Seguiram-se outros papéis e a oportunidade de trabalhar com talentos que admirava. Claude Rains, que Gazzara vira em O Homem Invisível, O Fantasma da Ópera e Casablanca, foi o primeiro. Enquanto ganhava experiência, apercebia-se dos truques e exageros teatrais:

“Os jovens atores estão sempre ansiosos por mostrar dor, cólera, por gritar, berrar ou chorar. Às vezes, é mais difícil dizer, ‘bom dia’ com credibilidade. O que sempre me incomodara no pouco teatro profissional que vira, era aquilo a que chamam ‘projeção’. Muitas vezes, os atores pareciam levantar a voz e projetá-la por cima das cabeças uns dos outros.”

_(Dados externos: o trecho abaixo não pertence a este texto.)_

def State.reland (s : State) (x : Reland) : State :=
  match x with
  | .pool num => match s.moorAt num with
    | some m => (s.unmoor num).routerTick.arrive m.ferry 7 none
    | none => s
  | .reroute num => match s.moorAt num with
    | some m =>
      let s := (s.unmoor num).routerTick
      match m.sys with
      | some o => s.sendSys (ferryTenant m.ferry) (ferryDest m.ferry) o
      | none => s.route m.ferry none 0
    | none => s
  | .queued stamp => match (s.router.moor ++ s.router.stuck).find? fun m => m.code = 17 ∧ m.stamp = stamp with
    | some m =>
      let s := s.putDelivery m.arg
        (delivery (ferryCargo m.ferry) m.val.toNat 0 (ferryClen m.ferry) (ferryOrig m.ferry) (ferryTenant m.ferry) (ferryTag m.ferry))
      s.release fun x => x.stamp == stamp
    | none => s
  | .record stamp => match takeFirst (fun (r : HeldRecord) => r.stamp == stamp) s.router.records with
    | some (r, rest) =>
      let s := (s.setRouter { s.router with records := rest }).putDelivery r.queue r.item
      match r.launch with
      | some (part, lid) => s.retire part lid
      | none => s
    | none => s

/-- DEDUCED, log entry 39. -/
def execMooringReland (s : State) : Result :=
  let (x, s) := s.choose s.relandable
  match x with
  | some x => settle (s.reland x).pump
  | none => settle s

end Sys2Proof.Machine
end

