theorem Encoding.atomReply x0 x1 : Encoding.Statement (.atomReply x0 x1) := by
  intro _ nb wd he; cases he

theorem Encoding.atomRetransmit x0 x1 : Encoding.Statement (.atomRetransmit x0 x1) := by
  intro _ nb wd he; cases he

theorem Encoding.sweepPageOffer x0 : Encoding.Statement (.sweepPageOffer x0) := by
  intro _ nb wd he; cases he

theorem Encoding.sweepCatchupPass x0 : Encoding.Statement (.sweepCatchupPass x0) := by
  intro _ nb wd he; cases he

theorem Encoding.ferryReceive x0 x1 : Encoding.Statement (.ferryReceive x0 x1) := by
  intro _ nb wd he; cases he

theorem Encoding.landingStart  : Encoding.Statement (.landingStart) := by
  intro _ nb wd he; cases he

theorem Encoding.mooringReland  : Encoding.Statement (.mooringReland) := by
  intro _ nb wd he; cases he

theorem Encoding.escapeTimeout x0 : Encoding.Statement (.escapeTimeout x0) := by
  intro _ nb wd he; cases he

theorem Encoding.combineSlotTimeout x0 : Encoding.Statement (.combineSlotTimeout x0) := by
  intro _ nb wd he; cases he

theorem Encoding.reachabilityNotice x0 x1 : Encoding.Statement (.reachabilityNotice x0 x1) := by
  intro _ nb wd he; cases he

theorem Encoding.frameReceive x0 x1 x2 x3 x4 : Encoding.Statement (.frameReceive x0 x1 x2 x3 x4) := by
  intro _ nb wd he; cases he

theorem Encoding.frameClose x0 x1 : Encoding.Statement (.frameClose x0 x1) := by
  intro _ nb wd he; cases he

theorem Encoding.verdictMark x0 x1 x2 : Encoding.Statement (.verdictMark x0 x1 x2) := by
  intro _ nb wd he; cases he

theorem Encoding.retryRequest x0 x1 x2 : Encoding.Statement (.retryRequest x0 x1 x2) := by
  intro _ nb wd he; cases he

theorem Encoding.linkAck x0 x1 x2 : Encoding.Statement (.linkAck x0 x1 x2) := by
  intro _ nb wd he; cases he

theorem Encoding.ackTimeout x0 x1 : Encoding.Statement (.ackTimeout x0 x1) := by
  intro _ nb wd he; cases he

theorem Encoding.rekeyStart x0 x1 : Encoding.Statement (.rekeyStart x0 x1) := by
  intro _ nb wd he; cases he

theorem Encoding.rekeyDeadline x0 x1 : Encoding.Statement (.rekeyDeadline x0 x1) := by
  intro _ nb wd he; cases he

theorem Encoding.laneFault x0 x1 x2 : Encoding.Statement (.laneFault x0 x1 x2) := by
  intro _ nb wd he; cases he

theorem Encoding.linkTrainDone x0 x1 x2 : Encoding.Statement (.linkTrainDone x0 x1 x2) := by
  intro _ nb wd he; cases he

theorem Encoding.linkKeyed x0 x1 x2 : Encoding.Statement (.linkKeyed x0 x1 x2) := by
  intro _ nb wd he; cases he

theorem Encoding.sliceScrub x0 x1 x2 : Encoding.Statement (.sliceScrub x0 x1 x2) := by
  intro _ nb wd he; cases he

theorem Encoding.hbmScrub x0 x1 : Encoding.Statement (.hbmScrub x0 x1) := by
  intro _ nb wd he; cases he

theorem Encoding.hbmRowSpare x0 x1 : Encoding.Statement (.hbmRowSpare x0 x1) := by
  intro _ nb wd he; cases he

theorem Encoding.coldReset  : Encoding.Statement (.coldReset) := by
  intro _ nb wd he; cases he

theorem Encoding.startStageDone x0 : Encoding.Statement (.startStageDone x0) := by
  intro _ nb wd he; cases he

theorem Encoding.startStageTimeout x0 : Encoding.Statement (.startStageTimeout x0) := by
  intro _ nb wd he; cases he

theorem Encoding.clockThrottle x0 : Encoding.Statement (.clockThrottle x0) := by
  intro _ nb wd he; cases he

theorem Encoding.thermalTrip  : Encoding.Statement (.thermalTrip) := by
  intro _ nb wd he; cases he

theorem Encoding.mgmtLinkLoss  : Encoding.Statement (.mgmtLinkLoss) := by
  intro _ nb wd he; cases he

theorem Encoding.ptpMessage x0 : Encoding.Statement (.ptpMessage x0) := by
  intro _ nb wd he; cases he

theorem Encoding.sampleTick x0 : Encoding.Statement (.sampleTick x0) := by
  intro _ nb wd he; cases he

theorem Encoding.counterRotate x0 x1 x2 : Encoding.Statement (.counterRotate x0 x1 x2) := by
  intro _ nb wd he; cases he

theorem Encoding.scstop x0 : Encoding.Statement (.scstop x0) := by
  intro _ nb wd he; cases he

theorem Encoding.scresume x0 : Encoding.Statement (.scresume x0) := by
  intro _ nb wd he; cases he

theorem Encoding.partWrite x0 x1 x2 : Encoding.Statement (.partWrite x0 x1 x2) := by
  intro _ nb wd he; cases he

theorem Encoding.freezeClear x0 x1 x2 : Encoding.Statement (.freezeClear x0 x1 x2) := by
  intro _ nb wd he; cases he

theorem Encoding.elogRead x0 x1 x2 x3 : Encoding.Statement (.elogRead x0 x1 x2 x3) := by
  intro _ nb wd he; cases he

theorem Encoding.portEnable x0 x1 x2 : Encoding.Statement (.portEnable x0 x1 x2) := by
  intro _ nb wd he; cases he

theorem Encoding.linkReset x0 x1 : Encoding.Statement (.linkReset x0 x1) := by
  intro _ nb wd he; cases he

theorem Encoding.imageLoad x0 x1 x2 : Encoding.Statement (.imageLoad x0 x1 x2) := by
  intro _ nb wd he; cases he

theorem Encoding.minimalClear x0 : Encoding.Statement (.minimalClear x0) := by
  intro _ nb wd he; cases he

theorem Encoding.partSwapOut x0 x1 : Encoding.Statement (.partSwapOut x0 x1) := by
  intro _ nb wd he; cases he

theorem Encoding.partSwapIn x0 x1 : Encoding.Statement (.partSwapIn x0 x1) := by
  intro _ nb wd he; cases he

theorem Encoding.partDestroy x0 x1 : Encoding.Statement (.partDestroy x0 x1) := by
  intro _ nb wd he; cases he

theorem Encoding.ownerSet x0 x1 : Encoding.Statement (.ownerSet x0 x1) := by
  intro _ nb wd he; cases he

theorem Encoding.keyLoad x0 x1 x2 : Encoding.Statement (.keyLoad x0 x1 x2) := by
  intro _ nb wd he; cases he

theorem Encoding.getVersion  : Encoding.Statement (.getVersion) := by
  intro _ nb wd he; cases he

theorem Encoding.getCapabilities  : Encoding.Statement (.getCapabilities) := by
  intro _ nb wd he; cases he

theorem Encoding.negotiateAlgorithms x0 : Encoding.Statement (.negotiateAlgorithms x0) := by
  intro _ nb wd he; cases he

theorem Encoding.getDigests  : Encoding.Statement (.getDigests) := by
  intro _ nb wd he; cases he

theorem Encoding.getCertificate x0 : Encoding.Statement (.getCertificate x0) := by
  intro _ nb wd he; cases he

theorem Encoding.challenge x0 x1 : Encoding.Statement (.challenge x0 x1) := by
  intro _ nb wd he; cases he

theorem Encoding.getMeasurements x0 : Encoding.Statement (.getMeasurements x0) := by
  intro _ nb wd he; cases he

theorem Encoding.keyExchange x0 x1 : Encoding.Statement (.keyExchange x0 x1) := by
  intro _ nb wd he; cases he

theorem Encoding.finish x0 x1 : Encoding.Statement (.finish x0 x1) := by
  intro _ nb wd he; cases he

theorem Encoding.keyUpdate x0 : Encoding.Statement (.keyUpdate x0) := by
  intro _ nb wd he; cases he

theorem Encoding.endSession x0 : Encoding.Statement (.endSession x0) := by
  intro _ nb wd he; cases he

theorem Encoding.getEncapsulatedRequest x0 : Encoding.Statement (.getEncapsulatedRequest x0) := by
  intro _ nb wd he; cases he

theorem Encoding.deliverEncapsulatedResponse x0 x1 x2 : Encoding.Statement (.deliverEncapsulatedResponse x0 x1 x2) := by
  intro _ nb wd he; cases he

theorem Encoding.spdmUnsupported x0 : Encoding.Statement (.spdmUnsupported x0) := by
  intro _ nb wd he; cases he

theorem Encoding.doeUnsupported x0 : Encoding.Statement (.doeUnsupported x0) := by
  intro _ nb wd he; cases he

theorem Encoding.debugNonce x0 : Encoding.Statement (.debugNonce x0) := by
  intro _ nb wd he; cases he

theorem Encoding.debugToken x0 : Encoding.Statement (.debugToken x0) := by
  intro _ nb wd he; cases he

theorem Encoding.fetchTrap x0 : Encoding.Statement (.fetchTrap x0) := by
  intro _ nb wd he; cases he

theorem Encoding.mooredFaultService x0 x1 : Encoding.Statement (.mooredFaultService x0 x1) := by
  intro _ nb wd he; cases he

theorem Encoding.holdSignal x0 x1 x2 : Encoding.Statement (.holdSignal x0 x1 x2) := by
  intro _ nb wd he; cases he

theorem Encoding.statusTimeUpdate x0 : Encoding.Statement (.statusTimeUpdate x0) := by
  intro _ nb wd he; cases he

theorem Encoding.mgmtRequestReject x0 x1 x2 : Encoding.Statement (.mgmtRequestReject x0 x1 x2) := by
  intro _ nb wd he; cases he

end Sys2Proof.Laws
end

Numa destas peças, cruzou-se com um desconhecido, James Dean, “que não tinha falas, mas transmitia a rigidez do seu personagem. Jimmy estava mesmo a pensar, até num papel tão pequeno. Alguns atores têm olhos que, por si só, contam uma história”. Com esta peça, End as a Man, Gazzara, de apenas 23 anos, conquista o primeiro sucesso nos palcos de Nova Iorque. Na derradeira apresentação, recebe a visita do seu primeiro professor, que, de lágrimas nos olhos, confessa orgulho. “Nenhuma crítica alguma vez significou tanto como aquelas palavras.”

Ben Gazzara é contratado para representar ‘Brick’ em Cat on a Hot Tin Roof (Gata em Telhado de Zinco Quente) a peça de Tennessee Williams encenada por Elia Kazan, que entretanto tivera graves problemas com a Caça às Bruxas que varreu Hollywood. No primeiro dia, chegou atrasado, pois nem conseguia acreditar na oportunidade de contracenar com Barbara Bel Geddes, Burl Ives e Pat Hingle numa obra de semelhante notoriedade. Esqueceu-se de sair na paragem certa do Metro.

Com a aprovação de Kazan, Ben faz várias alterações ao personagem. A peça foi uma sensação. Na plateia, estavam Marilyn Monroe, William Faulkner, Carson McCullers e John Steinbeck. Gazzara sentiu-se “deslocado” quando Kazan o convidou para se sentar à mesa deles. “Foram agradáveis e elogiosos acerca do meu trabalho. Falavam sobre caça, pesca e bons restaurantes, nem uma palavra sobre literatura.” Quando a peça estreou em Nova Iorque foi um enorme sucesso.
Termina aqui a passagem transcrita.